◆ Exercise objective: Give back exactly the lines of the entries below from the line with "7 ∧ T.q3 = [8]) ∧" to the line with "theorem test_units_of_a_step : Sparse.wf", inclusive, and only those.

Segment Start: Provided information

-- ==== Sys2Proof/Tests/Slice0.lean ====
section
/-! SUPPORT. Tests: what the checks of WellFormed refuse; for every statement with hypotheses a state that meets them, clause
by clause, with a field of the result that the spec's rule gives; and worked examples of the spec. Each is one command on a
small state. -/

set_option Elab.async false

namespace Sys2Proof.Tests

open Sys2Proof Sys2Proof.Machine

/-- The state after reset with Plain 0 changed by `f`. -/
def on (f : Plain → Plain) : State := modPlain State.reset 0 f

/-- The state after reset with Plain 0 in mode `m` and changed by `f`. -/
def at0 (m : Mode) (f : Plain → Plain) : State := on fun P => f (setMode P m)

/-- The same state at another time. -/
def atTime (n : Nat) (s : State) : State := { s with timeNs := n }

/-- The state after a command. -/
def after (c : Instr) (s : State) : State :=
  match exec c s with
  | .next t => t
  | _ => s

/-- Plain 0 after a command. -/
def pl (c : Instr) (s : State) : Plain := (after c s).plains[(0 : Fin 8)]

/-- Plain 0 with tile 0 changed. -/
def tile0 (f : Tile → Tile) (P : Plain) : Plain := modTile P 0 f

/-- Plain 0 with link 0 changed. -/
def link0 (f : Link → Link) (P : Plain) : Plain := modLink P 0 f

/-- A step word of slots 0, 1, …, the rest empty (03 R49, R64), with control field `ctl`. -/
def sw (slots : List Nat) (ctl : Nat) : StepWord :=
  BitVec.ofNat 4096 (((List.range 24).map fun i => slots.getD i 0x100000 * 2 ^ (24 * i)).sum + ctl * 2 ^ 3904)

/-! ## Well-formedness and decoding -/

theorem test_wf_registerOffset : (Instr.rcCounterRead 0 2).problems = [.registerOffset] := by decide +kernel
theorem test_wf_accessSize : (Instr.hostBar0Access 0 0 3 false []).problems = [.accessSize] := by decide +kernel
theorem test_wf_dataLength : (Instr.hostBar0Access 0 0 4 true [1]).problems = [.dataLength] := by decide +kernel
theorem test_wf_lanes : (Instr.laneFail 0 0 5).problems = [.lanes] ∧ (Instr.laneFail 0 6 5).problems = [] := by decide +kernel
theorem test_wf_readings : (Instr.thermalSample [20]).problems = [.readings] := by decide +kernel
theorem test_wf_results : (Instr.bistDone []).problems = [.results] := by decide +kernel
theorem test_wf_column : (Instr.plainCtlColReset 0 .hostFn 16).problems = [.column] := by decide +kernel
theorem test_wf_codeword : (Instr.ackRx 0 0 ⟨⟨0, 0, 129⟩, 0⟩).problems = [.codeword] ∧ (Instr.ackRx 0 0 ⟨⟨0, 0, 128⟩, 0⟩).problems = [] := by decide +kernel
theorem test_wf_basinWord : (Instr.patrolScrub 0 0xC0000000).problems = [.basinWord] ∧ (Instr.patrolScrub 0 0xBFFFFFFF).problems = [] := by decide +kernel

/-- No row of the table gives bits, so no word spells a command. -/
theorem test_no_word_spells_a_command : decodeTableWord 32 0 = none := by decide +kernel

/-! ## Design cycles -/

/-- A Plain that steps in `m` through a cycle of two steps, whose tiles hold the step words `w` and an empty last one. -/
def stepping (m : Mode) (w : StepWord) (f : Plain → Plain) : State :=
  let tiles : Vector Tile 64 := Vector.replicate 64 { store := [(0, w), (1, sw [] 0x40800000)] }
  at0 m fun P => f { P with tiles := tiles, run := { P.run with phase := .stepping, admitted := true }, ldr := { P.ldr with len := 2 } }

theorem test_stepRelease_steps : let s := stepping .run (sw [] 0) id
    canStep s.plains[0] = true ∧ replayReady s.plains[0] = true ∧ badTile s.plains[0] = none ∧ allWaitsMet s.plains[0] = true ∧
    (executeTiles (flagCorrections s.plains[0])).toList.any heldPush = false ∧ (pl (.stepRelease 0 0) s).run.step = 1 := by decide +kernel

/-! ## Worked examples of the spec -/

/-- 02, the multiplexer: exact-X, pessimistic and two-state. -/
theorem test_lut_multiplexer :
    lutEval .exactX (fun _ => 0xCACA) 0xD1 0x45 0x1A 0 = 0x89 ∧ lutEval .pessimistic (fun _ => 0xCACA) 0xD1 0x45 0x1A 0 = 0x8A ∧
    lutEval .twoState (fun _ => 0xCACA) 0xD1 0x45 0x1A 0 = 0x41 := by decide +kernel

/-- 04, a bus of three drivers. -/
theorem test_bus_of_three_drivers : bwEval 0x179 0xFC 0x7F = 0x7C ∧ bwEval 0x17B 0x7C 0xDF = 0x54 := by decide +kernel

/-- 02 and 04, sums and differences with X, and a comparison decided above the X. -/
theorem test_arithmetic_with_x : arEval 0x192 0x85 laneX 1 = (0xAAAAAA90, 2) ∧ arEval 0x194 0x840 laneX 5 = (0xAAAAA811, 2) ∧
    arEval 0x197 0x840 laneX 0x4000 = (1, 0) := by decide +kernel

/-- 04, gd3 set and gd5 cleared by K1 = 0x0440_0040 alone. -/
theorem test_guard_write : guardWrite 0x04400040 3 2 = 1 ∧ guardWrite 0x04400040 5 2 = 0 ∧ guardWrite 0x04400040 4 2 = 2 := by decide +kernel

/-- 03, steps 0 and 2 of the fragment on one tile: L0.R becomes 0x9; nf24 and far-store word 0x40 take L1.R = 0x99. -/
theorem test_fragment_of_two_buses :
    look laneX (tileStep 0 0 3 0 false (sw [0x002100, 0x002503] 0 ||| BitVec.ofNat 4096 (0xAA00AA00AA00AA00 * (2 ^ 256 - 1) / (2 ^ 64 - 1) * 2 ^ 576))
      { nf := [(8, 0x25), (9, 0x49)] }).ports 0x106 = 9 ∧
    (let T := tileStep 0 2 3 2 false (sw [0x043818, 0x07E1A0, 0x0439A2] 0x40800000 ||| BitVec.ofNat 4096 (0x1000 * 2 ^ 3776)) { ports := [(0x10E, 0x99)] }
     look laneX T.nf 24 = 0x99 ∧ look laneX T.fs 0x40 = 0x99 ∧ T.stat = 0) := by decide +kernel

/-- 05, the route: T(2, 2) sends the word in IN_W east, and it is latched into IN_W of T(2, 3). -/
theorem test_route_east : (latchTile (Vector.replicate 64 { inW := 0xE4 }) (fun _ => sw [] 0x20) (fun _ => none) 19 {}).inW = 0xE4 := by decide +kernel

/-- 07, regions 4 and 9 of one PRIO: the lower index wins, and BASIN_OVL says so. -/
theorem test_overlapping_regions : let P := pl (.mmRequestComplete 0 0) (at0 .run fun P =>
      { P with basin := { P.basin with recv := [(0, { write := false, rg := 0x41, ah := 1, al := 0x04051011, data := 0 })], rgn := [(4, BitVec.ofNat 128 (0x10048 + 2 ^ 32 + 2 ^ 64 + 2 * 2 ^ 66 + 2 * 2 ^ 68)),
                                               (9, BitVec.ofNat 128 (0x10000 + 0x400 * 2 ^ 32 + 2 ^ 64 + 2 * 2 ^ 68))] } })
    P.tiles[(0 : Fin 64)].q1 = [0x55555555] ∧ P.basin.ovl = 0x80000904 := by decide +kernel

/-- 08, the CYCLE frame on link 2: header and payload bytes. -/
theorem test_cycle_frame :
    let f := { mkFrame 2 6 0xD (cyclePayload 0x186A0 8 0xD0884F9A03C7215E 0x186A5) with seq := 0x7FE }
    frameHeader f = 0x1B9FF802 ∧ payWord f 2 = 0x215E0000 ∧ payWord f 4 = 0x86A5D088 ∧ malformed f = false := by decide +kernel

/-- The check of a frame is CRC-32C: its value for the nine digits is the published check value. -/
theorem test_crc32c : crc32c [0x31, 0x32, 0x33, 0x34, 0x35, 0x36, 0x37, 0x38, 0x39] = 0xE3069283 := by decide +kernel

/-- 13, the record of a descriptor that an abort cancelled. -/
theorem test_cancelled_record : let c : Completion := { seq := 0x103, ring := 0, status := 0x10, abortSeen := true, irq := false, tag := 0, cycle := 0, result := 0 }
    leNat ((recordBytes c 1).take 8) = 0x0003100000000103 := by decide +kernel

/-- 15, the hung load: the access finds no target, and the registers say which. -/
theorem test_hung_load : let P := (busAccess (at0 .hold id) 0 1 2 false 0xE80000 8 []).1.plains[(0 : Fin 8)]
    P.bus.unmapLo = 0x00E80000 ∧ P.bus.unmapHi = 0x80000100 ∧ P.bus.hung = [1] := by decide +kernel

/-- 17, the division of a headroom of 0x40 among requests of 0x38, 0x10 and 0x28. -/
theorem test_grants : divide (fun p => if p = 1 then 0x38 else if p = 4 then 0x10 else 0x28) 9 0x40 [1, 4, 6] [] = [(1, 0x18), (4, 0x10), (6, 0x18)] := by decide +kernel

/-- 17, the input power budget at 10.91 V (the example says 3,613 units, in hexadecimal a number that is not 3,613) and at 10.50 V. -/
theorem test_budget : budgetAt 0xE60 10910 = 3613 ∧ budgetAt 0xE60 10500 = 0xD95 ∧ budgetAt 0xE60 12000 = 0xE60 := by decide +kernel

/-- 22, GRADE of a module whose fuses disable PL3 and PL6. -/
theorem test_grade : readPf0 { State.reset with fuses := { plainsEn := 0xB7 } } 0x4 = 0x01A100B7 := by decide +kernel

/-! ### The Manager -/

/-- Plain 0 in HOLD whose Manager runs at machine level with every segment open and fetches the instruction `w` at offset 0. -/
def mgr0 (w : Nat) (f : Manager → Manager) : State :=
  at0 .hold fun P => { P with mgr := f { P.mgr with
    running := true, csr := [(0x141, 0xF00000FFFFFFFFFF), (0x143, 0xF00000FFFFFFFFFF), (0x145, 0xF00000FFFFFFFFFF)]
    fetch := [(0, leBytes 64 w)] } }

/-- The Manager of Plain 0 after one instruction. -/
def ran (s : State) : Manager := (pl (.managerInstruction 0 0) s).mgr

/-- 11, instruction A of the multiply. -/
theorem test_multiply : let M := ran (mgr0 0x0000000000000050C2100A0C100040C0 fun M => { M with g := [(4, 0x10003), (5, 0x100), (6, 0x25)] })
    M.long = [{ unit := 0, reg := 10, value := 0x01000300, due := 4 }] ∧ M.board = [(10, true)] ∧ M.pc = 16 := by decide +kernel

/-- 11, a CALL in mode 1 with EXT = 5 and SSP = 0x7F00: the first and last of its stores, and SSP. -/
theorem test_call_saves_groups : let M := ran (mgr0 (0x40 * 2 ^ 12 + 0xF1 + 2 ^ 24 - 0x40 * 2 ^ 12 + 5 * 2 ^ 112) fun M => { M with callMode := true, ssp := [(2, 0x7F00)], g := [(11, 7)] })
    M.mem.map (·.addr) = [0x7EB0, 0x7EB8, 0x7EC0, 0x7EC8, 0x7ED0, 0x7ED8, 0x7EE0, 0x7EE8, 0x7EF0, 0x7EF8] ∧
    M.mem.map (·.data) = [5, 16, 0, 0, 0, 0, 0, 0, 0, 7] ∧ M.ssp = [(2, 0x7EB0)] := by decide +kernel

/-- LS.LD64 of the slot 1 offset in g1 into g5. -/
def load64 : Nat := 0x10D0 + (2 ^ 24 + 0x10D1) * 2 ^ 28 + (2 ^ 24 + 0x50D2) * 2 ^ 56 + 0xD6 * 2 ^ 84

/-- 12, the escalation: SEG_LIMIT is taken at level 1. -/
theorem test_seg_limit_delegated : let M := ran (mgr0 load64 fun M => { M with
      lvl := 0, pc := 0x4A30, g := [(1, 0x10000)], fetch := [(0x128, leBytes 48 0 ++ leBytes 16 load64)]
      csr := [(0x101, 0xF00000FFFFFFFFFF), (0x103, 0xF00000000000FFF8), (0x210, 0x1000), (0x230, 8)] })
    M.lvl = 1 ∧ M.pc = 0x1000 ∧ look 0 M.csr 0x211 = 0x4A30 ∧ look 0 M.csr 0x212 = 3 ∧ look 0 M.csr 0x213 = 0x10000 ∧
    look 0 M.csr 0x214 = 0 ∧ look 0 M.csr 0x234 = 1 := by decide +kernel

/-- 12, the escalation: SEG_INVALID in the handler's first instruction is a double fault. -/
theorem test_double_fault : let M := ran (mgr0 load64 fun M => { M with
      lvl := 1, entered := 1, pc := 0x1000, fetch := [(0x40, leBytes 64 load64)]
      csr := [(0x121, 0xF00000FFFFFFFFFF), (0x212, 3), (0x231, 0x200), (0x234, 1)] })
    M.lvl = 2 ∧ M.pc = 0x200 ∧ look 0 M.csr 0x232 = 0x0203 ∧ look 0 M.csr 0x233 = 0x1000 ∧ look 0 M.csr 0x234 = 0x102 ∧
    escWord M = 0x02030102 := by decide +kernel

/-! ### PIO: the JTAG program of 16, one instruction at a time -/

/-- PE0 of Plain 0 running the instruction `w` at PC 0. -/
def pio0 (w : BitVec 16) (f : PioEngine → PioEngine) : State :=
  at0 .run fun P => modEng { P with pio := { P.pio with bank := 2 } } 0 fun E => f { E with running := true, imem := [(0, w)], base := 8 }

/-- PE0 after a command. -/
def eng (c : Instr) (s : State) : PioEngine := (pl c s).pio.eng[(0 : Fin 4)]

theorem test_pio_drv : (eng (.pioDrv 0 0) (pio0 0x0742 id)).oen = 7 ∧ (eng (.pioDrv 0 0) (pio0 0x0112 fun E => { E with levels := 2 })).levels = 3 ∧
    (eng (.pioDrv 0 0) (pio0 0x0122 fun E => { E with levels := 3 })).levels = 2 := by decide +kernel

theorem test_pio_ldsh : let E := eng (.pioLdsh 0 0) (pio0 0xFC04 fun E => { E with tx := [0x12345678] })
    E.sh = 0x12345678 ∧ E.ocnt = 32 ∧ E.icnt = 0 ∧ E.tx = [] ∧ (eng (.pioLdsh 0 0) (pio0 0xFC04 id)).blocked = true := by decide +kernel

theorem test_pio_ctr : (eng (.pioCtr 0 0) (pio0 0x0406 id)).ca = 32 ∧ (eng (.pioCtr 0 0) (pio0 0x2006 fun E => { E with tx := [0x12710] })).ca = 0x2710 ∧
    (eng (.pioCtr 0 0) (pio0 0xE006 fun E => { E with cb := 0xFFFF })).cb = 0xFFFF := by decide +kernel

theorem test_pio_xfer : let E := eng (.pioXfer 0 0 (BitVec.ofNat 48 (2 ^ 11))) (pio0 0x4F03 fun E => { E with sh := 1, ocnt := 1 })
    E.levels = 4 ∧ E.sh = 0x80000000 ∧ E.ocnt = 0 ∧ E.icnt = 1 := by decide +kernel

theorem test_pio_loop : (eng (.pioBr 0 0 0) (pio0 0x1E01 fun E => { E with ca := 2 })).pc = 3 ∧ (eng (.pioBr 0 0 0) (pio0 0x1E01 fun E => { E with ca := 1 })).pc = 1 := by decide +kernel

theorem test_pio_stsh : (eng (.pioStsh 0 0) (pio0 0x2005 fun E => { E with sh := 0x2468ACF0, icnt := 32 })).rx = [0x2468ACF0] ∧
    (eng (.pioStsh 0 0) (pio0 0xA005 fun E => { E with cb := 0x602 })).rx = [0x602] := by decide +kernel

theorem test_pio_signals : (pl (.pioSigEvt 0 0) (pio0 0x0108 id)).mgr.evq = [0x0000000100000150] ∧ (eng (.pioSigHalt 0 0) (pio0 0x0068 id)).running = false ∧
    (eng (.pioReservedInstr 0 0) (pio0 0x000F id)).flags = 8 := by decide +kernel


/-- Slot value of a move, with a guard field. -/
def mv (src dst : Nat) (gsel : Nat := 0) : Nat := gsel * 2 ^ 21 + src * 1024 + dst

/-- Tile 0 after step 0 of 5 with the slots. -/
def stepped (slots : List Nat) (T : Tile) : Tile := tileStep 0 0 5 0 true (sw slots 0) T

theorem test_moves_of_a_step :
    (stepped [mv 8 20] { nf := [(8, 0x25)] }).nf = [(8, 0x25), (20, 0x25)] ∧
    (stepped [mv 8 20 3] { nf := [(8, 0x25)], gd := [(3, 0)] }).nf = [(8, 0x25)] ∧
    (let T := stepped [mv 8 20 3] { nf := [(8, 1), (20, 0)], gd := [(3, 2)] }; bit T.stat 3 = true ∧ look laneX T.nf 20 = merge 0 1) ∧
    (let T := stepped [mv 8 20, mv 9 20] { nf := [(8, 1), (9, 2)] }; look laneX T.nf 20 = laneX ∧ bit T.stat 2 = true ∧ T.fault = 0x80400000) := by decide +kernel

theorem test_pops_of_a_step : popQueue 0x1C5 = some 1 ∧ popQueue 0x1D3 = some 3 ∧
    (let T := stepped [mv 0x1D3 20] { q3 := [7, 8] }; look laneX T.nf 20 = 7 ∧ T.q3 = [8]) ∧
    (let T := stepped [mv 0x1D3 20] {}; look laneX T.nf 20 = laneX ∧ bit T.stat 16 = true ∧ bit T.tqFlags 3 = true) := by decide +kernel

theorem test_units_of_a_step : Sparse.wf (fun _ => laneX) [(0x190, (0x25 : Word))] = true ∧
    ((stepped [mv 8 0x192] { nf := [(8, 1)], ports := [(0x190, 0x44), (0x191, 0)] }).inflight.map fun x => (x.port, x.value, x.due, x.slot)) =
      [(0x199, 0x45, 2, 0), (0x19A, 0, 2, 0)] ∧
    look laneX (stepped [mv 8 0x171] { nf := [(8, 1)], ports := [(0x170, 0x45)] }).ports 0x18F = 1 := by decide +kernel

Segment End: Provided information

◆ Written solution:
    (let T := stepped [mv 0x1D3 20] { q3 := [7, 8] }; look laneX T.nf 20 = 7 ∧ T.q3 = [8]) ∧
    (let T := stepped [mv 0x1D3 20] {}; look laneX T.nf 20 = laneX ∧ bit T.stat 16 = true ∧ bit T.tqFlags 3 = true) := by decide +kernel

theorem test_units_of_a_step : Sparse.wf (fun _ => laneX) [(0x190, (0x25 : Word))] = true ∧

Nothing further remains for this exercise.